BURG: I grew up in the Detroit area and I grew up listening to my dad's Motown records in addition to stuff my mom would play, like Simon Garfunkel, Joni Mitchell. These are sort of my lyrical influences. Rock ’n’ roll is a huge part of my upbringing and taste, and punk rock as well. I love The Strokes. I love bands from that era, from the second wave of the rock invasion in New York. Yeah, certainly.

LUNA: What would you say is the song on the album that you feel most proud of or most emblematic of the entire album?

BURG: Honestly, I'd say “97 Avalon” is probably the most encapsulating portrait of the album themes and the sound — that one is kind of Sades-influenced and Prince-influenced. By the end of it just kind of tells a whole story.

LUNA: You're going on tour — tell me about that. 

BURG: Yes, going on tour in two weeks. We're starting two-ish weeks in Europe and then coming back and doing a full US tour.

LUNA: I feel like it’s special to make a record about finding the beauty in growing older. Do you feel you’re able to connect with audience members listening to you at a pivotal time in their life?  

BURG: I've been saying that I couldn't have made any other albums if I tried.
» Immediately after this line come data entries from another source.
-- ==== Sys2Proof/Machine/Operands.lean ====
section
/-! DEFINITION. How a command reads its operands (30_encoding.md R59; assumption log 1 says what it reads before the host
has written them), checks its STATUS precondition
(60_exceptions.md R114) and ends. -/

namespace Sys2Proof.Machine

/-- What a command's meaning answers. -/
abbrev Result := Host.Outcome State Fault Refusal

/-- u64(Ak): the register as an unsigned integer (30_encoding.md R59). -/
abbrev u64 (v : Word64) : Nat := v.toNat

/-- f64arg(Ak): the register as a binary64 pattern (30_encoding.md R59). -/
abbrev f64arg (v : Word64) : F64 := v

/-- bits 7:0 of a byte operand (30_encoding.md R59). -/
abbrev byteOf (v : Word64) : Byte := v.setWidth 8

/-- End the command `i` with fault entry (60_exceptions.md R112, R117). -/
def fail (i : Instr) (code : FaultCode) (s : State) : Result := .next (raise code (encode i) s)

/-- End the command `i`, begun in `s`, with what its operation gives: the new state, or fault entry. Fault entry
starts from `s`, because no partial effect of the command keeps a value (60_exceptions.md R117). -/
def finish (i : Instr) (s : State) (r : Except FaultCode State) : Result :=
  match r with
  | .ok s' => .next s'
  | .error code => fail i code s

/-- STATUS.CREATED must be 1, else SEQUENCE before anything else (60_exceptions.md R114). -/
def needCreated (i : Instr) (s : State) (k : Result) : Result :=
  if s.created then k else fail i .sequence s

/-- STATUS.SYNTH must be 1, else SEQUENCE before anything else (60_exceptions.md R114). -/
def needSynth (i : Instr) (s : State) (k : Result) : Result :=
  if s.synth then k else fail i .sequence s

/-- The sample rates a create command accepts, 1 to 0xFFFFFFFF (60_exceptions.md R115). -/
def rateOk (sr : Nat) : Bool := decide (1 ≤ sr ∧ sr ≤ 0xFFFFFFFF)

end Sys2Proof.Machine
end

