-- ==== Sys2Proof/Laws/Decode.lean ====
section
/-! SUPPORT. What decoding a command word does, row by row of the opcode table. -/

namespace Sys2Proof

theorem and_fullMask (w : Word) : w &&& 0xFFFFFFFF#32 = w := by
  have h : (0xFFFFFFFF#32) = BitVec.allOnes 32 := by decide
  rw [h, BitVec.and_allOnes]

/-- A word that decodes is the word of a row, and gives that row's instruction. -/
theorem decode_row {w : Word} {i : Instr} (h : decode w = .ok i) :
    ∃ r ∈ opcodeRows, w = r.matchWord ∧ r.instr = i := by
  unfold decode at h
  split at h
  · rename_i r hr
    have hm := List.mem_of_find?_eq_some hr
    have hp : (w &&& r.mask == r.matchWord) = true :=
      List.find?_some (p := fun r : OpcodeRow => w &&& r.mask == r.matchWord) hr
    have hmask : ∀ r ∈ opcodeRows, r.mask = 0xFFFFFFFF#32 := by decide
    rw [hmask r hm, and_fullMask] at hp
    cases h
    exact ⟨r, hm, by simpa using hp, rfl⟩
  · cases h

/-- No two rows of the opcode table select the same word. -/
theorem opcodeRows_disjoint : opcodeRows.Pairwise (fun r q => r.matchWord ≠ q.matchWord) := by decide

/-- Every row's word is a legal command word. -/
theorem opcodeRows_legal : ∀ r ∈ opcodeRows, commandWordOk r.matchWord = true ∧ encode r.instr = r.matchWord := by
  decide

end Sys2Proof
end

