-- ==== Sys2Proof/Laws/PerInstr.lean ====
section
/-! SUPPORT. Statements for all instructions, one lemma a constructor. -/

namespace Sys2Proof.Laws.Legal

/-- The instruction is well formed and its word is a legal command word that no other instruction has
(30_encoding.md R55 to R57). -/
def Statement (i : Instr) : Prop :=
  i.wellFormed = true ∧ commandWordOk (encode i) = true ∧ ∀ j : Instr, encode j = encode i → j = i

theorem ccreate : Statement .ccreate := ⟨rfl, by decide, by intro j; cases j <;> decide⟩
theorem cappend : Statement .cappend := ⟨rfl, by decide, by intro j; cases j <;> decide⟩
theorem cfinal : Statement .cfinal := ⟨rfl, by decide, by intro j; cases j <;> decide⟩
theorem screate : Statement .screate := ⟨rfl, by decide, by intro j; cases j <;> decide⟩
theorem swave : Statement .swave := ⟨rfl, by decide, by intro j; cases j <;> decide⟩
theorem srepeat : Statement .srepeat := ⟨rfl, by decide, by intro j; cases j <;> decide⟩
theorem sfinal : Statement .sfinal := ⟨rfl, by decide, by intro j; cases j <;> decide⟩
theorem kreset : Statement .kreset := ⟨rfl, by decide, by intro j; cases j <;> decide⟩
theorem kfold : Statement .kfold := ⟨rfl, by decide, by intro j; cases j <;> decide⟩
theorem exmit : Statement .exmit := ⟨rfl, by decide, by intro j; cases j <;> decide⟩
theorem echk : Statement .echk := ⟨rfl, by decide, by intro j; cases j <;> decide⟩
theorem encode : Statement .encode := ⟨rfl, by decide, by intro j; cases j <;> decide⟩

end Sys2Proof.Laws.Legal
end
This is the one that happened naturally for me. And so I'd be interested to hear what a person in a different stage of life thinks about it or takes away from it, or how they internalize it. Because some of these songs are from years ago. There's a song on this album called “Your Friends, Not Mine,” which I wrote in 2015. I mean, I wrote that like, seven years ago. And it's from a completely different era so there's literal music on here that spans my past. I don't know, I'd be interested to hear what people from different kinds of age groups have to say about it.

LUNA: And you play almost like every instrument on this album, right?
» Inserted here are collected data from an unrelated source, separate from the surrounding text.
-- ==== Sys2Proof/Tests/Slice0.lean ====
section
/-! SUPPORT. The model's own tests: smoke tests of WellFormed, decoding of words written out from 30_encoding.md R56, one
step of each command against 95_test_vectors.md, and for every statement with hypotheses a witness that meets them. -/

namespace Sys2Proof.Tests

open Sys2Proof Sys2Proof.Machine

/-! ### WellFormed refuses each ill-formed term -/

/-- V-F-6: bit 31 set. -/
theorem test_reservedZero_refuses : reservedZero 0x80000010 = false ∧ commandWordOk 0x80000010 = false := by decide

/-- V-F-5: 0x13 is no opcode. -/
theorem test_opcodeKnown_refuses : opcodeKnown 0x00000013 = false ∧ commandWordOk 0x00000013 = false := by decide

theorem test_sampleRateOk_refuses :
    sampleRateOk { Config.atReset with sampleRate := 0 } = false ∧
    sampleRateOk { Config.atReset with sampleRate := 4294967296 } = false ∧
    paramsOk { Config.atReset with sampleRate := 0 } = false := by decide

theorem test_headerOk_refuses :
    headerOk { Config.atReset with headerBytes := 45 } = false ∧
    paramsOk { Config.atReset with headerBytes := 45 } = false := by decide

/-! ### Decoding: the words of R56, RES and OPC written out bit by bit -/

theorem test_decode_ccreate : decode 0b00000000000000000000000000010000 = .ok .ccreate := by decide
theorem test_decode_cappend : decode 0b00000000000000000000000000010001 = .ok .cappend := by decide
theorem test_decode_cfinal : decode 0b00000000000000000000000000010010 = .ok .cfinal := by decide
theorem test_decode_screate : decode 0b00000000000000000000000000100000 = .ok .screate := by decide
theorem test_decode_swave : decode 0b00000000000000000000000000100001 = .ok .swave := by decide
theorem test_decode_srepeat : decode 0b00000000000000000000000000100010 = .ok .srepeat := by decide
theorem test_decode_sfinal : decode 0b00000000000000000000000000100011 = .ok .sfinal := by decide
theorem test_decode_kreset : decode 0b00000000000000000000000000110000 = .ok .kreset := by decide
theorem test_decode_kfold : decode 0b00000000000000000000000000110001 = .ok .kfold := by decide
theorem test_decode_exmit : decode 0b00000000000000000000000001000000 = .ok .exmit := by decide
theorem test_decode_echk : decode 0b00000000000000000000000001000001 = .ok .echk := by decide
theorem test_decode_encode : decode 0b00000000000000000000000001000010 = .ok .encode := by decide

/-- V-F-3 and V-F-4. -/
theorem test_decode_illegal :
    decode 0x00000100 = .error .reservedBitsSet ∧ decode 0x00000000 = .error .unknownOpcode := by decide

theorem test_decodeTableWord : decodeTableWord 32 0x42 = some .encode ∧ decodeTableWord 32 0x80000042 = none := by
  decide

/-! ### States to step from -/

/-- The state after reset with both arguments written. -/
def given (a0 a1 : Word64) : State := { State.reset with a0 := a0, a0Written := true, a1 := a1, a1Written := true }

/-- `given`, after `CCREATE 8000, ns`. -/
def container (ns : Nat) (a0 : Word64) : State := createdState 8000 ns (given a0 0)

/-- `given`, after an SCREATE of a buffer of `ns` samples. -/
def synthesizer (sr ns : Nat) (a0 a1 : Word64) : State := synthState sr ns (given a0 a1)

/-- Parameters of a small encode: 2400 samples a second, so that a short pulse is 1 sample and a long one 2, one leader
and one trailer pulse. -/
def small : Config.Params :=
  { textMax := 4, bufMax := 1000, sampleRate := 2400, leaderCount := 1, trailerCount := 1
    leaderDuration := 0x3F3B4E81B4E81B4F, trailerDuration := 0x3F3B4E81B4E81B4F }

/-- A state about to encode the text "A" with the small parameters. -/
def encoding : State := { given 1 0 with params := small, text := [(0, 0x0041)] }

/-- A state about to encode the empty text. -/
def encodingNothing (p : Config.Params) : State := { given 0 0 with params := p }

/-- A state in which a fault has been taken. -/
def faulty (inputs : List HostAction) : State := { raise .sequence 0x11 State.reset with inputs := inputs }

/-- The command answers a next state with the given property. -/
def ends (r : Result) (k : State → Bool) : Bool :=
  match r with
  | .next t => k t
  | .fault _ => false
  | .refused _ => false

theorem ends_next {r : Result} {k : State → Bool} (h : ends r k = true) : ∃ t, r = .next t ∧ k t = true := by
  cases r with
  | next t => exact ⟨t, rfl, h⟩
  | fault f => cases h
  | refused f => cases h

/-! ### One step of each command (95_test_vectors.md) -/

/-- V-C-1 with the header of V-L1-2. -/
theorem test_ccreate : ends (exec .ccreate (given 8000 4)) (fun t =>
    t.status == 0x01 && t.srate == 8000 && t.nsamp == 4 && t.buflen == 48 && t.cursor == 44 && t.out.map Prod.snd ==
      [0x52, 0x49, 0x46, 0x46, 0x20, 0x00, 0x00, 0x00, 0x57, 0x41, 0x56, 0x45, 0x66, 0x6D, 0x74, 0x20, 0x10, 0x00, 0x00,
       0x00, 0x01, 0x00, 0x01, 0x00, 0x40, 0x1F, 0x00, 0x00, 0x40, 0x1F, 0x00, 0x00, 0x01, 0x00, 0x08, 0x00, 0x64, 0x61,
       0x74, 0x61, 0x04, 0x00, 0x00, 0x00]) = true := by decide +kernel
BURG: Yeah, I played the drums, bass, keys, and guitar on these records, and the wind stuff, like saxophone and the strings and violins, I didn't play, but yeah. I played all the core stuff.

LUNA: What are you looking forward to in the rest of 2022?

BURG: Well, I'm excited to go on my first headline tour, of course. And I'm also secretly working on new music again. I'm really excited to keep at that and visit home with my parents, my dog, and my grandma. And, I don't know, just kind of get back into it. I'm excited for the holidays. I hope they feel more “holiday” this year. I feel like since the pandemic, holidays have not felt right.

LUNA: I feel like it's hard to find an actual sense of home anywhere. 

BURG: Exactly.

LUNA: Is there anything else that you'd like to say about your album in general?

BURG: Before I dropped this album, I did a three-EP series. Like, I put out one EP a year for three years, and they kind of collected to be this three-part album. And I think of Infinitely Tall as like the head of all that, like the peak of the mountain, the culmination of the sort of trilogy structure. I think I’ve had my fill of a trilogy and that's such a classic, almost biblical form. And it was really fun and fulfilling to explore that for a while. I also associate something in nature with every project that I write. Like, those three pieces were like flowers, moons, rivers, and then Infinitely Tall I see as this sunset.

LUNA: That’s beautiful. It's like it's ending now — it's going down.

BURG: Yeah, it feels like the brilliant, royal end of an era, in a way. But in a really vibrant, brilliant way.